ServerManager handles the full lifecycle of the llama-server backend process: binary discovery, bootstrapping, startup with GPU-aware configuration, health monitoring, metrics collection, and graceful shutdown. It is used internally by InferenceEngine but is also available for direct control.

Overview

The server management layer provides:

  • Binary discovery -- locates llama-server in standard paths, environment variables, or the bootstrap cache
  • Auto-bootstrap -- downloads a pre-built release bundle (~961 MB) if no binary is found
  • GPU-aware startup -- configures GPU layers, context size, batch parameters, and multi-GPU splits
  • Health monitoring -- readiness polling, health checks, and llama.cpp metrics endpoint
  • Lifecycle management -- start, stop, restart, and process supervision

Creating a ServerManager

from llamatelemetry.server import ServerManager

# Default -- targets http://127.0.0.1:8080
manager = ServerManager()

# Custom URL
manager = ServerManager(server_url="http://127.0.0.1:9000")

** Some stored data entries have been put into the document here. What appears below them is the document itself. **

/-! ## The outputs after an event -/

@[simp] theorem settle_pending (s : State) : (settle s).pending = s.pending := rfl
@[simp] theorem settle_mode (s : State) : (settle s).mode = s.mode := rfl
@[simp] theorem settle_time (s : State) : (settle s).time = s.time := rfl
@[simp] theorem settle_timing (s : State) : (settle s).timing = s.timing := rfl
@[simp] theorem settle_points (s : State) : (settle s).points = s.points := rfl
@[simp] theorem settle_serialNext (s : State) : (settle s).serialNext = s.serialNext := rfl
@[simp] theorem settle_areas (s : State) : (settle s).areas = s.areas := rfl
@[simp] theorem settle_weights (s : State) : (settle s).weights = s.weights := rfl
@[simp] theorem settle_decayShift (s : State) : (settle s).decayShift = s.decayShift := rfl
@[simp] theorem settle_roster (s : State) : (settle s).roster = s.roster := rfl
@[simp] theorem settle_desks (s : State) : (settle s).desks = s.desks := rfl
@[simp] theorem settle_lines (s : State) : (settle s).lines = s.lines := rfl
@[simp] theorem settle_groups (s : State) : (settle s).groups = s.groups := rfl
@[simp] theorem settle_shelf (s : State) : (settle s).shelf = s.shelf := rfl
@[simp] theorem settle_records (s : State) : (settle s).records = s.records := rfl
@[simp] theorem settle_slots (s : State) : (settle s).slots = s.slots := rfl
@[simp] theorem settle_board (s : State) : (settle s).board = s.board.drive := rfl
@[simp] theorem settle_lampTest (s : State) : (settle s).lampTest = s.lampTest := rfl
@[simp] theorem settle_pattern (s : State) : (settle s).pattern = s.pattern := rfl
@[simp] theorem settle_receiver (s : State) : (settle s).receiver = s.receiver := rfl
@[simp] theorem settle_journal (s : State) : (settle s).journal = s.journal := rfl

@[simp] theorem settle_commonAlarm (s : State) : (settle s).commonAlarm = commonAlarmDriven s := rfl
@[simp] theorem settle_point (s : State) (p : PointNo) : (settle s).point p = s.point p := rfl
@[simp] theorem settle_area (s : State) (a : AreaNo) : (settle s).area a = s.area a := rfl
@[simp] theorem settle_record (s : State) (r : RecordNo) : (settle s).record r = s.record r := rfl
@[simp] theorem settle_desk (s : State) (c : Console) : (settle s).desk c = s.desk c := rfl

theorem settle_horn (s : State) (c : Console) : (settle s).horn c = { s.horn c with out := hornDriven s c } := by
  show (settle s).horns[c] = _
  simp only [settle]
  rw [table4_getElem]

theorem settle_port (s : State) (c : Console) : (settle s).port c = { s.port c with irq := (s.port c).lineDriven } := by
  show (settle s).ports[c] = _
  simp only [settle]
  rw [table4_getElem]

/-! ## Checks -/

/-- A request whose checks all pass is taken. -/
theorem decided_taken {s : State} {l : List Check} (h : firstFailure l = none) (k : State × Reply) :
    decided s l k = k := by
  simp [decided, h]

/-- A request with a failing check leaves the state as it was and is answered with the first that fails. -/
theorem decided_refused {s : State} {l : List Check} {rp : Reply} (h : firstFailure l = some rp) (k : State × Reply) :
    decided s l k = (s, rp) := by
  simp [decided, h]

/-- The checks of a list all pass exactly when none of them fails. -/
theorem firstFailure_none {l : List Check} : firstFailure l = none ↔ ∀ x ∈ l, x.1 = false := by
  induction l with
  | nil => simp [firstFailure]
  | cons x l ih =>
    obtain ⟨b, rp⟩ := x
    cases b <;> simp [firstFailure, ih]
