theorem any_members_false {set : AreaSet} {f : AreaNo → Bool} :
    (members set).any f = false ↔ ∀ a : AreaNo, set.getLsbD a = true → f a = false := by
  simp only [List.any_eq_false, mem_members_iff, Bool.not_eq_true]

theorem countAreas_members (set : AreaSet) (f : AreaNo → Bool) :
    countAreas f (members set) = ((List.finRange 24).filter fun a : AreaNo => set.getLsbD a && f a).length := by
  rw [countAreas, members_eq, List.filter_filter]
  exact congrArg List.length (List.filter_congr fun a _ => Bool.and_comm _ _)

/-! ## The first record of the four (R83, R88) -/

/-- R88: the lowest-numbered of the four records that passes a test. -/
theorem find_allFour {f : Fin 4 → Bool} (n : Fin 4) :
    allFour.find? f = some n ↔ f n = true ∧ ∀ m, f m = true → n ≤ m :=
  find?_eq_some_iff_least Fin.val (by decide) (by decide) n

theorem freeRecord_eq {n : RecordNo} (free : (s.record n).phase = .free)
    (lower : ∀ m, m < n → (s.record m).phase ≠ .free) : freeRecord s = some n := by
  refine (find_allFour n).mpr ⟨by simp [free], fun m mFree => ?_⟩
  by_contra below
  exact lower m (Fin.not_le.mp below) (beq_iff_eq.mp mFree)

theorem incomingRecord_none (h : ∀ m, (s.record m).phase ≠ .free → (s.record m).inConsole ≠ some c) :
    incomingRecord s c = none := by
  refine List.find?_eq_none.mpr fun m _ => ?_
  rw [Bool.and_eq_true, HoRecord.live_iff, beq_iff_eq]
  exact fun both => h m both.1 both.2

theorem outgoingRecord_none (h : ∀ m, (s.record m).phase ≠ .free → (s.record m).outConsole ≠ some c) :
    outgoingRecord s c = none := by
  refine List.find?_eq_none.mpr fun m _ => ?_
  rw [Bool.and_eq_true, HoRecord.live_iff, beq_iff_eq]
  exact fun both => h m both.1 both.2

/-! ## TAKEOVER (R22, R23) -/

theorem giveAreas_get (set : AreaSet) (o : Console) (s : State) (a : AreaNo) :
    (giveAreas set o s).areas[a] = if set.getLsbD a then { s.area a with owner := o } else s.area a :=
  area_giveAreas set o s a

theorem isAttended_iff (e : Area) : e.isAttended = true ↔ e.attendance = .attended := by
  unfold Area.isAttended
  split <;> simp_all

theorem takeoverChecks_pass {set : AreaSet} (ready : s.supervisorReady) (some' : set ≠ 0#24)
    (free : ∀ a : AreaNo, set.getLsbD a = true → (s.area a).attendance ≠ .attended ∧ (s.area a).record = none) :
    firstFailure (takeoverChecks s 0 set) = none := by
  refine (firstFailure_append_pass (stopChecks_pass ready)).trans ?_
  have attended : (members set).any (fun a => (s.area a).isAttended) = false :=
    any_members_false.mpr fun a m => by rw [Bool.eq_false_iff, ne_eq, isAttended_iff]; exact (free a m).1
  have held : (members set).any (fun a => (s.area a).record.isSome) = false :=
    any_members_false.mpr fun a m => by rw [(free a m).2]; rfl
  simp [some', attended, held]

/-- R23: the consoles that lose an area, none of which is console 0. -/
theorem losers_eq (s : State) (set : AreaSet) :
    (allFour.filter fun c => c != 0 && (members set).any fun a => (s.area a).owner == c) =
      [1, 2, 3].filter fun c => decide (∃ a : AreaNo, set.getLsbD a = true ∧ (s.area a).owner = c) := by
  refine (List.filter_cons_of_neg (by simp)).trans ?_
  refine List.filter_congr fun c m => ?_
  have lead : (c != 0) = true := by revert m; revert c; decide
  rw [lead, Bool.true_and, Bool.eq_iff_iff, any_members, decide_eq_true_eq]
  simp only [beq_iff_eq]

end Sys2Proof.Machine

namespace Sys2Proof.Proofs

open Sys2Proof.Machine

/-- Settles O28. -/
theorem takeoverTaken : Obligations.TakeoverTaken := by
  intro r s s1 set named lost moved done ready some' free
  refine ⟨(giveAreas set 0 s1).areas, giveAreas_get set 0 s1, ?_⟩
  refine exec_taken rfl rfl (takeoverChecks_pass (frameArrives_supervisorReady ready 0) some' free) ?_
  have operator : (recomputeScopes (giveAreas set 0 s1)).operatorNumber 0 = s.operatorNumber 0 := by
    rw [giveAreas_eq]
    exact frameArrives_operatorNumber 0 0 s
  change takeTakeover s1 set = _
  unfold takeTakeover
  dsimp only
  rw [losers_eq, countAreas_members, operator, giveAreas_eq]
  rfl

end Sys2Proof.Proofs
end

section
/-! Offer, acceptance and SET_TIME: R87, R88, R90, R91 and R154. -/

namespace Sys2Proof.Machine

variable {s : State} {c : Console}

theorem nameRecord_get (set : AreaSet) (n : RecordNo) (s : State) (a : AreaNo) :
    (nameRecord set n s).areas[a] = if set.getLsbD a then { s.area a with record := some n } else s.area a :=
  area_nameRecord set n s a

/-- R87: an offer that passes its tests. -/
theorem offerChecks_pass {k : Nat} {i : Console} {set : AreaSet} (ready : s.operatorReady c) (named : k = i.val)
    (other : i ≠ c) (some' : set ≠ 0#24) (freeOf : incomingRecord s i = none)
    (own : ∀ a : AreaNo, set.getLsbD a = true → (s.area a).owner = c ∧ (s.area a).record = none)
    (room : (freeRecord s).isNone = false) (outOf : outgoingRecord s c = none) :
    firstFailure (offerChecks s c k set) = none := by
  rw [offerChecks, List.append_assoc, consoleOf_eq named]
  refine (firstFailure_append_pass (ackChecks_pass ready)).trans ?_
  have owned : (members set).any (fun a => (s.area a).owner != c) = false :=
    any_members_false.mpr fun a m => by simp [(own a m).1]
  have held : (members set).any (fun a => (s.area a).record.isSome) = false :=
    any_members_false.mpr fun a m => by rw [(own a m).2]; rfl
  have inRange : decide (3 < k) = false := decide_lt_false (by omega)
  simp only [inRange, owned, held, freeOf, outOf, room, firstFailure_fails_cons]
  simp [other, some']

theorem acceptChecks_pass {k : Nat} {n : RecordNo} (ready : s.operatorReady c) (named : k = n.val)
    (incoming : (s.record n).inConsole = some c) (offered : (s.record n).phase = .offered)
    (qualified : ∀ a : AreaNo, (s.record n).areas.getLsbD a = true → s.qualifiedAt c a = true) :
    firstFailure (acceptChecks s c k) = none := by
  have unqualified : (members (s.record n).areas).any (fun a => !s.qualifiedAt c a) = false :=
    any_members_false.mpr fun a m => by rw [qualified a m]; rfl
  rw [acceptChecks, recordOf_eq named, hoChecks_then ready named, needIncoming_pass incoming, needPhase_pass offered,
    unqualified]
  rfl

theorem anyFlood_eq (s : State) (set : AreaSet) :
    anyFlood s set = decide (∃ a : AreaNo, set.getLsbD a = true ∧ (s.area a).flood = .flood) := by
  rw [Bool.eq_iff_iff, anyFlood, any_members, decide_eq_true_eq]
  simp only [beq_iff_eq]

end Sys2Proof.Machine

namespace Sys2Proof.Proofs

open Sys2Proof.Machine

/-- Settles O29. -/
theorem handoverOffered : Obligations.HandoverOffered := by
  intro c i n r s s1 set named h done ready incoming other some' live own free lower
  have found : freeRecord s1 = some n := freeRecord_eq free lower
  refine ⟨(nameRecord set n (s1.setRecord n h)).areas, nameRecord_get set n (s1.setRecord n h), ?_⟩
  have pass : firstFailure (offerChecks s1 c r.b3.toNat set) = none :=
    offerChecks_pass (frameArrives_operatorReady ready c) incoming other some'
      (incomingRecord_none fun m alive => (live m alive).1) own (by rw [found]; rfl)
      (outgoingRecord_none fun m alive => (live m alive).2)
  refine exec_taken rfl rfl pass ?_
  have operator : s1.operatorNumber c = s.operatorNumber c := frameArrives_operatorNumber c c s
  have record : offeredRecord s1 c i set = h := by
    rw [offeredRecord, operator]
    rfl
  change takeOffer s1 c (consoleOf r.b3.toNat) set ((freeRecord s1).getD 0) = _
  rw [consoleOf_eq incoming, found, Option.getD_some, takeOffer, record, operator, nameRecord_eq]
  rfl

/-- Settles O30. -/
theorem handoverAccepted : Obligations.HandoverAccepted := by
  intro c o n r s s1 h flooded time h1 s2 s3 s4 ready named incoming outgoing offered qualified
  refine exec_taken rfl rfl (acceptChecks_pass (frameArrives_operatorReady ready c) named incoming offered qualified) ?_
  have operator : s1.operatorNumber c = s.operatorNumber c := frameArrives_operatorNumber c c s
  have record : acceptedRecord s1 c h = h1 := by
    rw [acceptedRecord, operator, anyFlood_eq]
  have operator2 : (recomputeScopes (s1.setRecord n h1)).operatorNumber c = s.operatorNumber c := operator
  change takeAccept s1 c (recordOf r.b3.toNat) = _
  rw [recordOf_eq named, takeAccept, acceptRecord, record, operator2]
  have out1 : h1.outConsole = some o := outgoing
  have in1 : h1.inConsole = some c := incoming
  rw [out1, in1]
  rfl

/-- Settles O36. -/
theorem setTimeTaken : Obligations.SetTimeTaken := by
  intro r s s1 v s2 ready
  have clock : s2.time.runClock + s2.time.offset = v := by
    change s1.time.runClock + (v - s1.time.runClock) = v
    rw [BitVec.add_comm, BitVec.sub_add_cancel]
  refine ⟨clock, exec_taken rfl rfl (stopChecks_pass (frameArrives_supervisorReady ready 0)) ?_⟩
  have stamped : journalRecord s2 .timeSet .accountable 0 0 0#6 (s1.operatorNumber 0) s1.journalClock =
      ⟨.timeSet, .accountable, v, 0#16, 0, 0#6, BitVec.ofNat 16 (s.operatorNumber 0),
        s1.time.runClock + s1.time.offset⟩ := by
    rw [← clock, ← frameArrives_operatorNumber 0 0 s]
    rfl
  change takeSetTime s1 v = _
  rw [takeSetTime]
  dsimp only
  rw [← stamped]

end Sys2Proof.Proofs
end

section
/-! HO_TAKE and HO_FORCE: R100, R101 and R105. -/

namespace Sys2Proof.Machine

variable {s : State} {c : Console}

theorem firstFailure_notReady {b : Bool} {x : Byte} {l : List Check} :
    firstFailure (notReady b x :: l) = if b then some ⟨.notReady, [x]⟩ else firstFailure l := rfl

theorem Area.gateClear_iff (e : Area) :
    e.gateClear = true ↔ (1 ≤ e.gate.val → e.unack.p1 = 0) ∧ (2 ≤ e.gate.val → e.unack.p2 = 0) := by
  unfold Area.gateClear
  split <;> next h => simp [h]

/-- R100: the gate of a record. -/
theorem gateClear_iff (s : State) (set : AreaSet) : gateClear s set = true ↔ ∀ a : AreaNo, set.getLsbD a = true →
    (1 ≤ (s.area a).gate.val → (s.area a).unack.p1 = 0) ∧ (2 ≤ (s.area a).gate.val → (s.area a).unack.p2 = 0) := by
  simp only [gateClear, List.all_eq_true, mem_members_iff, Area.gateClear_iff]

/-- R101: past the console tests the tests of the record decide. -/
theorem takeChecks_record {k : Nat} {n : RecordNo} (ready : s.operatorReady c) (named : k = n.val) :
    firstFailure (takeChecks s c k) = firstFailure
      [ fails ((s.record n).inConsole != some c) .noAuthority
      , fails ((s.record n).phase != .reviewing) .state
      , fails (s.record n).held .held
      , notReady (!(s.record n).release) 1#8
      , notReady (!((s.record n).confirmed == (s.record n).presented)) 2#8
      , notReady (!gateClear s (s.record n).areas) 3#8
      , fails ((s.record n).inOperator != some (s.operatorNumber c)) .notSignedOn ] := by
  rw [takeChecks, hoChecks_then ready named, recordOf_eq named]
  rfl

/-- R105: past the tests of the supervisor the tests of the record decide. -/
theorem forceChecks_record {k action : Nat} {n : RecordNo} (ready : s.supervisorReady) (named : k = n.val)
    (inRange : action ≤ 1) :
    firstFailure (forceChecks s 0 k action) = firstFailure
      [ fails (if action = 0 then (s.record n).phase != .reviewing else !(s.record n).live) .state
      , fails (action == 0 && (s.record n).inOperator != (s.operatorAt ((s.record n).inConsole.getD 0)).map (·.number))
          .notSignedOn
      , fails (action == 0 && (members (s.record n).areas).any fun a =>
          !s.qualifiedAt ((s.record n).inConsole.getD 0) a) .notQualified ] := by
  obtain ⟨service, supervisor⟩ := ready
  have numbers : (decide (3 < k) || decide (1 < action)) = false := by
    rw [decide_lt_false (by omega), decide_lt_false inRange]
    rfl
  have pass : firstFailure ([needService s, fails (decide (3 < k) || decide (1 < action)) .badOperand] ++
      needSupervisor s 0) = none := by
    simp only [numbers]
    simp [needService, needSupervisor, needLead, State.configuring, service, supervisor, somebody_of_supervisor supervisor]
  rw [forceChecks, recordOf_eq named]
  exact firstFailure_append_pass pass

/-- R101: the refusals of HO_TAKE in their order, and none of them. -/
theorem takeChecks_outcomes {k : Nat} {n : RecordNo} (ready : s.operatorReady c) (named : k = n.val) :
    ((s.record n).inConsole ≠ some c → firstFailure (takeChecks s c k) = some ⟨.noAuthority, []⟩) ∧
    ((s.record n).inConsole = some c →
      ((s.record n).phase ≠ .reviewing → firstFailure (takeChecks s c k) = some ⟨.state, []⟩) ∧
      ((s.record n).phase = .reviewing →
        ((s.record n).held = true → firstFailure (takeChecks s c k) = some ⟨.held, []⟩) ∧
        ((s.record n).held = false →
          ((s.record n).release = false → firstFailure (takeChecks s c k) = some ⟨.notReady, [1#8]⟩) ∧
          ((s.record n).release = true →
            ((s.record n).confirmed ≠ (s.record n).presented →
              firstFailure (takeChecks s c k) = some ⟨.notReady, [2#8]⟩) ∧
            ((s.record n).confirmed = (s.record n).presented →
              (gateClear s (s.record n).areas = false →
                firstFailure (takeChecks s c k) = some ⟨.notReady, [3#8]⟩) ∧
              (gateClear s (s.record n).areas = true →
                ((s.record n).inOperator ≠ some (s.operatorNumber c) →
                  firstFailure (takeChecks s c k) = some ⟨.notSignedOn, []⟩) ∧
                ((s.record n).inOperator = some (s.operatorNumber c) → firstFailure (takeChecks s c k) = none))))))) := by
  rw [takeChecks_record ready named]
  refine ⟨fun other => ?_, fun incoming => ⟨fun early => ?_, fun reviewing => ⟨fun held => ?_, fun free =>
    ⟨fun bound => ?_, fun released => ⟨fun incomplete => ?_, fun complete => ⟨fun shut => ?_, fun clear =>
      ⟨fun other => ?_, fun signed => ?_⟩⟩⟩⟩⟩⟩⟩
  · simp [firstFailure_fails, other]
  · simp [firstFailure_fails, incoming, early]
  · simp [firstFailure_fails, incoming, reviewing, held]
  · simp [firstFailure_fails, firstFailure_notReady, incoming, reviewing, free, bound]
  · simp [firstFailure_fails, firstFailure_notReady, incoming, reviewing, free, released, incomplete]
  · simp [firstFailure_fails, firstFailure_notReady, incoming, reviewing, free, released, complete, shut]
  · simp [firstFailure_fails, firstFailure_notReady, incoming, reviewing, free, released, complete, clear, other]
  · simp [firstFailure_notReady, incoming, reviewing, free, released, complete, clear, signed]
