-- ==== Sys2Proof/Machine/Mask.lean ====
section
/-!
DEFINITION. bit_mask_encoder and bit_mask_decoder (spec 41_mask.md R150 to R159): the functions for any length, and the
commands MENC and MDEC at 81 cells (00_scope.md R9).
-/

namespace Sys2Proof.Machine

/-- `MaskEncode(m)` (R151): bit `i` of the sequence at byte `i / 8`, bit `i % 8` (R61); the bits of the last byte that
receive nothing stay 0. -/
def maskEncode (m : List Bool) : List Byte :=
  (List.range ((m.length + 7) / 8)).map fun j => gatherBits 8 8 fun b => m.getD (8 * j + b) false

/-- `MaskDecode(Q, N)` (R155): bit `i` from byte `i / 8`, bit `i % 8`. -/
def maskDecode (q : List Byte) (n : Nat) : List Bool :=
  (List.range n).map fun i => (q.getD (i / 8) 0#8).getLsbD (i % 8)

/-- `MaskEncode` of the 81 cells of MSK: the 11 bytes of PKM (R152, R153). -/
def encodeMask (m : Vector Bool 81) : Vector Byte 11 :=
  fromList (maskEncode m.toList) (by simp [maskEncode])

/-- `MaskDecode` of the 11 bytes of PKM: the 81 cells of MSK (R156, R157). -/
def decodeMask (q : Vector Byte 11) : Vector Bool 81 :=
  fromList (maskDecode q.toList 81) (by simp [maskDecode])

/-- MENC's body (R153). -/
def mencBody (s : State) : BodyEnd := .complete { s with pkm := encodeMask s.msk }

/-- MENC (R153). -/
def execMenc (s : State) : Host.Outcome State Fault Refusal := runCommand .menc mencBody s

/-- MDEC's body (R157). -/
def mdecBody (s : State) : BodyEnd := .complete { s with msk := decodeMask s.pkm }

/-- MDEC (R157). -/
def execMdec (s : State) : Host.Outcome State Fault Refusal := runCommand .mdec mdecBody s

end Sys2Proof.Machine
end

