-- ==== Sys2Proof/Machine/PseudoOps.lean ====
section
/-!
DEFINITION. The script notation and the pseudo-operations (spec 30_encoding.md R110, R111): fixed sequences of host
actions that carry out the source's five software operations on the block, each stopping at the first command that
leaves ERR != 0.
-/

namespace Sys2Proof.Machine

/-- The host action of a script line (R110). -/
def lineStep (l : ScriptLine) : HostStep :=
  match l with
  | .ld a => .load a
  | .cmd i => .command (encode i)
  | .rd t => .read t

/-- A `CMD` line that left ERR != 0 (R111: "At any `CMD` that leaves ERR != 0 the pseudo-operation stops"). -/
def stopsAt (l : ScriptLine) (t : State) : Bool :=
  match l with
  | .cmd _ => t.err != .ok
  | .ld _ => false
  | .rd _ => false

/-- A script run line by line, up to the first command that fails (R111, "fail fast"). -/
def runLines (ls : List ScriptLine) (s : State) : Host.Outcome State Fault Refusal :=
  match ls with
  | [] => .next s
  | l :: rest =>
    match hostStep (lineStep l) s with
    | .next t => if stopsAt l t then .next t else runLines rest t
    | .fault r => .fault r
    | .refused r => .refused r

/-- `ENCODE p, s` (R111). -/
def encodeScript (p s : List Byte) : List ScriptLine :=
  [.ld (.puzI p), .ld (.solI s), .cmd .rpack, .rd (.buffer .record)]

/-- `DECODE d` (R111). -/
def decodeScript (d : List Byte) : List ScriptLine :=
  [.ld (.record d), .cmd .runpk, .rd (.buffer .puzO), .rd (.buffer .solO)]

/-- The lines of `WRITE_CONTAINER` for one pair (R111). -/
def writePairLines (pair : List Byte × List Byte) : List ScriptLine :=
  [.ld (.puzI pair.1), .ld (.solI pair.2), .cmd .cwrec, .rd (.buffer .record)]

/-- `WRITE_CONTAINER batch` (R111), which "requires len(batch) <= 2^32 - 1": for a larger batch there is no script, since
its count "cannot be loaded into CNT" and is "not a silent wraparound" (R111, 43_container.md R202, U1). -/
def writeContainerScript (batch : List (List Byte × List Byte)) : Option (List ScriptLine) :=
  if batch.length < 2 ^ 32 then
    some ([.ld (.cnt (BitVec.ofNat 32 batch.length)), .cmd .cwhdr, .rd (.buffer .hdr)]
      ++ batch.flatMap writePairLines ++ [.cmd .cend])
  else none

/-- The lines of `VERIFY_BATCH` for one pair (R111). -/
def verifyPairLines (pair : List Byte × List Byte) : List ScriptLine :=
  [.ld (.puzI pair.1), .ld (.solI pair.2), .cmd .vrfy]

/-- `VERIFY_BATCH batch` (R111). -/
def verifyBatchScript (batch : List (List Byte × List Byte)) : List ScriptLine :=
  [.cmd .vclr] ++ batch.flatMap verifyPairLines ++ [.rd (.reg .csize)]

/-- The loop and the end of `READ_CONTAINER` (R111): "while `RD REM` > 0" feeds the next record, and at REM = 0 the host
says whether bytes are left and ends the container. `n` is the value of REM: a good CRREC takes one off it (R214). -/
def readLoop (n : Nat) (stream : List Byte) (s : State) : Host.Outcome State Fault Refusal :=
  match n with
  | 0 => runLines [.rd (.reg .rem), .ld (.more (!stream.isEmpty)), .cmd .cend] s
  | k + 1 =>
    match runLines
        [.rd (.reg .rem), .ld (.record (stream.take 52)), .cmd .crrec, .rd (.buffer .puzO), .rd (.buffer .solO)] s with
    | .next t => if t.err ≠ .ok then .next t else readLoop k (stream.drop 52) t
    | .fault r => .fault r
    | .refused r => .refused r

/-- `READ_CONTAINER stream` (R111). -/
def readContainer (stream : List Byte) (s : State) : Host.Outcome State Fault Refusal :=
  match runLines [.ld (.hdr (stream.take 12)), .cmd .crhdr] s with
  | .next t => if t.err ≠ .ok then .next t else readLoop t.rem.toNat (stream.drop 12) t
  | .fault r => .fault r
  | .refused r => .refused r

end Sys2Proof.Machine
end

Finding the llama-server Binary

Before starting a server, the manager must locate the llama-server binary:

server_path = manager.find_llama_server()
if server_path:
    print(f"Found llama-server at: {server_path}")
else:
    print("Binary not found -- bootstrap will download it")

Search Order

The manager searches for the binary in this order:

  1. LLAMA_SERVER_PATH environment variable (explicit path)
  2. LLAMA_CPP_DIR environment variable (custom build directory)
  3. The llamatelemetry bootstrap cache (~/.cache/llamatelemetry/)
  4. Common system paths (/usr/local/bin, etc.)

If no binary is found and auto_start=True is passed to load_model(), the bootstrap system downloads the appropriate release bundle.

Starting a Server

manager.start_server(
    model_path="/path/to/model.gguf",
    port=8080,
    host="127.0.0.1",
    gpu_layers=99,
    ctx_size=2048,
    n_parallel=1,
    batch_size=512,
    ubatch_size=128,
    enable_metrics=True,
    enable_props=True,
    enable_slots=True,
)

Start Parameters Reference

Parameter Type Default Description
model_path str required Path to the GGUF model file
port int 8080 HTTP port for the server
host str "127.0.0.1" Bind address
gpu_layers int 99 Number of layers offloaded to GPU
ctx_size int 2048 Context window size in tokens
n_parallel int 1 Number of parallel inference slots
batch_size int 512 Logical batch size
ubatch_size int 128 Physical micro-batch size
enable_metrics bool True Enable the /metrics Prometheus endpoint
enable_props bool True Enable the /props endpoint
enable_slots bool True Enable the /slots endpoint
multi_gpu_config MultiGPUConfig None Multi-GPU configuration
nccl_config NCCLConfig None NCCL communication config

Multi-GPU Startup

Pass a MultiGPUConfig for tensor-parallel or layer-split inference:

from llamatelemetry.api.multigpu import MultiGPUConfig, SplitMode

multi_gpu = MultiGPUConfig(
    n_gpu_layers=-1,                   # All layers on GPU
    split_mode=SplitMode.LAYER,        # Layer-based split
    tensor_split=[0.5, 0.5],           # Equal split across 2 GPUs
    flash_attention=True,
)

manager.start_server(
    model_path="/path/to/model.gguf",
    multi_gpu_config=multi_gpu,
)

Waiting for Readiness

After starting the server, wait until it finishes loading the model and is ready for requests:

manager.start_server(model_path="/path/to/model.gguf")

# Block until the server responds to health checks
ready = manager.wait_ready(timeout=120)
if ready:
    print("Server is ready for inference")
else:
    print("Server failed to start within timeout")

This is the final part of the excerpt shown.